壁に取り付けられている時計が、カチカチと音を立てて。
「……じゃあ、七瀬も雄也って呼んでよ。一回だけ」
「……今"七瀬"って呼んだからやだもん。……もう一回"麗奈"って呼んでくれたらいいよ」
「なんだそれ……」
「……ふん、じゃあいいし」
さすがに、雄也も羞恥で死にそうになる。
ただ、拗ねている麗奈も可愛くて、可愛くて仕方が無い。
そう考えると、呼び捨てされたいという気持ちが羞恥を勝ったので、何とか頑張ることにした。
「……麗奈、雄也って呼んでほしい」
目も合わせられない、顔も向けられない。
ただただ羞恥に襲われ、頬が赤くなるばかり。
――それは、お互い様だった。
「……ゆ、雄也」
そっぽを向いて、壁を向きながら雄也の名前を呼ぶ。
「壁が羨ましい」とは雄也も思わなかった。
ちゃんと、聞こえていたから。
「……なんか、普段"くん付け"で呼ばれてるから、あんまり違和感無かったな」
「……何なの、頑張ったんだから素直に『ありがとう』って言えばいいのに」
「……それもそうだな。

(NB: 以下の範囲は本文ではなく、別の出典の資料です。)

-- ==== Sys2Proof/Machine/Ops.lean ====
section
/-! DEFINITION. The named operations over memory and registers, instruction fetch, the loop's advance, and taking a fault. -/

namespace Sys2Proof.Machine

/-! ### Bytes of memory -/

/-- Read of byte number `n` of memory; a byte that is not listed holds its reset value 0x00 (70_reset_and_hazards.md R134). -/
def Memory.readByte : Memory → Nat → Byte
  | [], _ => Config.resetByte
  | (k, b) :: rest, n => if k = n then b else Memory.readByte rest n

/-- The memory without the entries for byte `n`. -/
def Memory.remove : Memory → Nat → Memory
  | [], _ => []
  | (k, b) :: rest, n => if k = n then Memory.remove rest n else (k, b) :: Memory.remove rest n

/-- The memory with an entry for byte `n` put before the first entry of a greater number. -/
def Memory.insert : Memory → Nat → Byte → Memory
  | [], n, v => [(n, v)]
  | (k, b) :: rest, n, v => if n < k then (n, v) :: (k, b) :: rest else (k, b) :: Memory.insert rest n v

/-- Write of byte number `n`; writing the reset value removes the entry, so that equal memories are equal lists. -/
def Memory.writeByte (m : Memory) (n : Nat) (v : Byte) : Memory :=
  if v = Config.resetByte then m.remove n else (m.remove n).insert n v

/-- Entries at rising numbers from `lo` on, inside the 131,072 bytes, none at the reset value. -/
def Memory.wfFrom : Nat → Memory → Bool
  | _, [] => true
  | lo, (k, b) :: rest =>
    decide (lo ≤ k) && decide (k < Config.memBytes) && decide (b ≠ Config.resetByte) && Memory.wfFrom (k + 1) rest

/-- The canonical form of memory. -/
def Memory.wf (m : Memory) : Bool := Memory.wfFrom 0 m

/-! ### Words of memory (20_memory.md R26 to R28) -/

/-- Byte number of the low byte of the cell at a Word address (20_memory.md R30). -/
def lowByteOf (addr : Word) : Nat := 2 * addr.toNat

/-- `MemRead(addr, 1)`: total, raises nothing, changes nothing (20_memory.md R26). -/
def Memory.readWord (m : Memory) (addr : Word) : Word := m.readByte (lowByteOf addr + 1) ++ m.readByte (lowByteOf addr)

/-- `MemWrite(addr, 1, v)`: total, raises nothing, changes exactly that cell (20_memory.md R27). -/
def Memory.writeWord (m : Memory) (addr v : Word) : Memory :=
  (m.writeByte (lowByteOf addr) (v.extractLsb' 0 8)).writeByte (lowByteOf addr + 1) (v.extractLsb' 8 8)

/-- The Word `M[addr]` of a state. -/
def memRead (s : State) (addr : Word) : Word := s.mem.readWord addr

/-- `M[addr] <- v` in a state. -/
def memWrite (s : State) (addr v : Word) : State := { s with mem := s.mem.writeWord addr v }

/-! ### Registers: the single accessor (10_state.md R10) -/

/-- `x[r]`. -/
def readReg (s : State) : Reg → Word
  | .gpr n => s.gpr[n]
  | .rip => s.rip
  | .rp => s.rp

/-- `x[r] <- v`: the three backing stores never alias (10_state.md R10); writing `rip` writes the slot the loop fetches
from. -/
def writeReg (s : State) (r : Reg) (v : Word) : State :=
  match r with
  | .gpr n => { s with gpr := s.gpr.set n v }
  | .rip => { s with rip := v }
  | .rp => { s with rp := v }

/-! ### Fetch (40_execution_loop.md R59) -/

/-- The Word at `a0 +w k`, where `a0` is `pc`; the address wraps modulo 2^16 (20_memory.md R32). -/
def fetchWord (s : State) (k : Nat) : Word := memRead s (s.rip + BitVec.ofNat 16 k)

/-- What the Words at `pc` decode to. All of them are read before any state changes (R59); reading an extension word that
the format does not have changes nothing (20_memory.md R26, R33), and the decoder does not look at it; log 9. -/
def decodeAt (s : State) : Decoded := decode (fetchWord s 0) (fetchWord s 1) (fetchWord s 2)

/-! ### Advance or redirect (40_execution_loop.md R62) -/

/-- `pc <- pc +w len`, with the value `pc` has after the handler: an increment of the slot, not an assignment of
`a0 +w len` (R62, R63). -/
def advance (len : Nat) (s : State) : State := { s with rip := s.rip + BitVec.ofNat 16 len }

/-- The loop's policy after the handler: nothing after a redirect, else the advance (R58, R62). -/
def advanceUnless (redirected : Bool) (len : Nat) (s : State) : State := if redirected then s else advance len s

/-! ### Taking a fault (60_exceptions.md R128), the machine's one exception entry -/

/-- Fault entry: the record is written and `status` becomes Faulted; "nothing else changes: `pc` stays `a0`" (R128). There is
no return from a fault: only the host's reset leaves Faulted (R129), which is `hostReset` in Machine/Lifecycle.lean. -/
def takeFault (cause : FaultCause) (reg : RegField) (s : State) : State :=
  { s with fault := ⟨cause, s.rip, fetchWord s 0, reg⟩, status := .faulted }

end Sys2Proof.Machine
end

ありがとう」
「……ばーか」
頬を赤らめ、不貞腐れたように雄也に視線を送っても、やっぱり雄也はこっちを見ていなかった。
無機質だった部屋に、兄妹とは思えない空気が流れる。
「……んもう、話終わり! 早く出てって!」
さすがに羞恥と空気に勝てなくなり、麗奈は照れを誤魔化すがてらそう言った。
――本当は、出ていってほしくなんかないけど。
「……分かったよ。聞きたいことはもう無い?」
「無い!」
「その即答なら本当っぽいな……。じゃあ、なんかあったらまた呼んでくれ」
兄のような年上感を出して、「何も感じてないよ」みたいなフリをする雄也。
――本当は、出ていきたくなんかないけど。
そのまま、視線を合わせることなく、雄也は麗奈の部屋を後にした。
雄也が居なくなり、一人になった麗奈の部屋。
今度は、寂しくなんかない。
隣の部屋に雄也がいるから。
「……はぁ」
自分の頬を改めて触ってみても、やっぱり熱い。
胸を触ってみても、やっぱりドキドキしてる。
雄也の顔を思い出したら、もっとドキドキする。
「……」
そんな自分を誤魔化すように、麗奈はベッドにうつ伏せになって、枕に顔を埋めた。
「ぼふ」と音を立てた枕の周りには、美しい銀髪が広がっていて。
「……すき……すきすきすき……もうっ……」
枕に顔を埋めながら、声にならない声を出す。
余程照れているのか、足をバタつかせていた。
顔が熱く、頬が赤く、体温が高くなっている。
それら全てが、雄也に恋している自分を証明させていく。
こんな気持ちは初めてだ。
――麗奈の心は、完全に雄也のものになっていた。
こうして同じ屋根の下、お互いに想いを寄せ合う男女の、特別すぎる共同生活が始まった。